(GOAL OF THE EXERCISE)
Across the material below, how many lines contain the word "ctxsG"? Give only the number.

====

-- ==== Sys2Proof/Machine/Issue.lean ====
section
/-! DEFINITION. An issue opportunity of a group (1 R4, R5; 04 R77, R80 to R85, R96; 06 R134; 10 R220): the lanes that
become ready, the issue set, the tack, the word at its PC, the unit it needs, the words that are not yet candidates, and
the choice of a partition among its groups. -/

namespace Sys2Proof.Machine

/-! ## Lanes that become ready at an issue opportunity (R77) -/

/-- Whether what a parked lane waits for has come, for the waits that nothing else releases. -/
def waitOver (s : State) (c : Nat) (g : Grp) (ln : Lane) : Bool :=
  match ln.wait with
  | .mailbox => g.sysc.isNone && mailRoom (coreAt s c) 1
  | .macqFull => (coreAt s c).waiters.length < 16
  | .behind => g.rdv.isNone
  | .launch p => (queueAt s p).length < 64
  | _ => false

/-- A lane whose HWAIT has not been fetched since its group was loaded: it waits on once the word is known (R240). -/
def wakeRefetch (s : State) (c : Nat) (g : Grp) (ln : Lane) : Lane :=
  if ln.wait ≠ .refetch then ln
  else match wordAt s c g ln.pc with
    | none => ln
    | some (.hwait _ d h) =>
      let lead := (lowest (lanesWhere g fun m => m.wait = .refetch && m.pc = ln.pc)).all fun l => laneAt g l = ln
      { ln with wait := if handleState (getHandle g h) = 1 then .hwait h d lead else .ready }
    | some _ => { ln with wait := .ready }

/-- Lanes whose wait is over. -/
def wakeLanes (s : State) (c : Nat) (g : Grp) : Grp :=
  let x := coreAt s c
  let wake (ln : Lane) : Lane :=
    if waitOver s c g ln then { ln with wait := .ready } else wakeTend s (wakeTinv x (wakeRefetch s c g ln))
  wakeMbox x { g with lanes := g.lanes.map wake }

/-- YIELD's hold ends where no other lane of the group is ready (R96). -/
def wakeYield (g : Grp) : Grp :=
  if readyMask g ≠ 0 then g
  else
    let wake (ln : Lane) : Lane := if ln.wait = .yield then { ln with wait := .ready } else ln
    { g with lanes := g.lanes.map wake }

/-- The lanes that a test finds parked. -/
def waitMask (g : Grp) (f : Wait → Bool) : Mask := lanesWhere g fun ln => ln.status = .live && f ln.wait

/-- A CTXS or a CTXL under way goes on, for its lead lane. -/
def goOnCtxs (c : Nat) (s : State) (l : Nat) : State :=
  match (grpAt s c 0).map fun g => (laneAt g l).wait with
  | some (.ctxsG k img d true) => tryCtxsG s c k img d
  | some (.ctxsT t img d true) => tryCtxsT s c t img d
  | some (.ctxlG p img d true) => tryCtxlG s c p img d
  | some (.ctxlT t img d true) => tryCtxlT s c t img d
  | _ => s

/-- Whether a wait is TBEGIN's. -/
def isTbegin : Wait → Bool
  | .tbegin .. => true
  | _ => false

/-- Whether a wait is a CTXS's or a CTXL's, of the lead lane. -/
def isCtxs : Wait → Bool
  | .ctxsG _ _ _ lead | .ctxsT _ _ _ lead | .ctxlG _ _ _ lead | .ctxlT _ _ _ lead => lead
  | _ => false

/-- The lanes whose transactions have expired. -/
def expiredMask (s : State) (g : Grp) : Mask := lanesWhere g (txnExpired s g)

/-- What an issue opportunity does before its word is chosen: transactions expire, waits end. -/
def wakeGroup (s : State) (c k : Nat) : State :=
  match grpAt s c k with
  | none => s
  | some g =>
    let s1 := (lanesOf (expiredMask s g)).foldl (expireLane c k) s
    let s2 := (lanesOf (waitMask g isTbegin)).foldl (wakeTbegin c k) s1
    let s3 := if g.supervisor then (lanesOf (waitMask g isCtxs)).foldl (goOnCtxs c) s2 else s2
    modGrp s3 c k fun g => wakeYield (wakeLanes s3 c g)

/-! ## The issue set (R4, R82, R83) -/

/-- The tack threshold (R82). -/
def tackLimit (g : Grp) : Nat := max (g.fair.toNat % 2 ^ 16) 16

/-- Whether some ready set of a group has not issued for the threshold. -/
def starving (g : Grp) : Bool := (lanesOf (readyMask g)).any fun l => tackLimit g ≤ (laneAt g l).starve

/-- A tack begins with the ready set whose bearing follows all others: that of its first lane (R81, R83). (log 87:
DEDUCED, safe) -/
def beginTack (g : Grp) : Grp :=
  let leads := (lanesOf (readyMask g)).filterMap fun l => leadOf g (samePc g (readyMask g) l)
  match lastOf g (maskOf leads.contains) with
  | none => g
  | some l => { g with tack := some { set := samePc g (readyMask g) l, words := 0, last := false } }

/-- The group, in a tack where one is due, and its issue set: a tack's set is taken at its first issue (R83). (log 87:
DEDUCED, safe) -/
def chooseSet (g : Grp) : Grp × Mask :=
  let g1 := match g.tack with
    | none => if starving g then beginTack g else g
    | some t => if t.words = 0 then beginTack g else g
  (g1, nextSet g1)

/-- Whether a word is a transfer or a wait: executed for one lane or more, it ends a tack (R83). -/
def isTransfer : Instr → Bool
  | .bra .. | .call .. | .trav .. | .brx .. | .callx .. | .travx .. | .ret .. | .waitv .. | .hwait .. | .barw ..
  | .tbar .. | .cbar .. | .yield .. | .mboxWait .. | .tinvAll .. | .tinvPage .. | .ctxsG .. | .ctxsT .. | .ctxlG .. | .ctxlT .. => true
  | _ => false

/-! ## Units (R131 to R134) -/

/-- The unit that a word needs, with the clocks for which it holds it (R133): both pipes for a pair word. -/
inductive UnitNeed where
  | none
  | pipe (n : Nat)
  | pipes (n : Nat)
  | scalar
  | port (n : Nat)
  | branch
  | queue
  deriving DecidableEq, Repr

def cvtWide (t : CvtTy) : Bool := t = .f64 || t = .i64 || t = .n64

/-- The clocks for which a word of majors 0x00 to 0x57 holds a vector pipe in each pass (R133). -/
def passCost (w : Nat) (i : Instr) : Nat :=
  if fPair w then 1
  else if 0x30 ≤ fMajor w && fMajor w ≤ 0x36 then 4
  else if fMajor w = 0x3A then 2
  else match i with
    | .dcmp .. => 4
    | .cvt _ dst src _ _ _ _ => if cvtWide dst || cvtWide src then 4 else 1
    | .imul _ t _ _ _ _ | .imulh _ t _ _ _ | .imad _ t _ _ _ _ _ => if t.w64 then 2 else 1
    | _ => 1

/-- The quads of pass `p` that are active, and whether the partner check leaves one of them out. -/
def passUncovered (m : Mask) (p : Nat) : Bool :=
  (quadActive m (4 * p) && quadActive m (4 * p + 1)) || (quadActive m (4 * p + 2) && quadActive m (4 * p + 3))

/-- The passes of a word: those with an active lane, each twice where mirror mode is full and the partner check does not
cover it (R132, R138). -/
def passesOf (g : Grp) (m : Mask) : Nat :=
  ((List.range 4).map fun p =>
    if m.toNat / 2 ^ (16 * p) % 2 ^ 16 = 0 then 0
    else if 2 ≤ g.dmr.toNat % 4 && passUncovered m p then 2 else 1).sum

====

(SOLUTION TO THIS EXERCISE)
3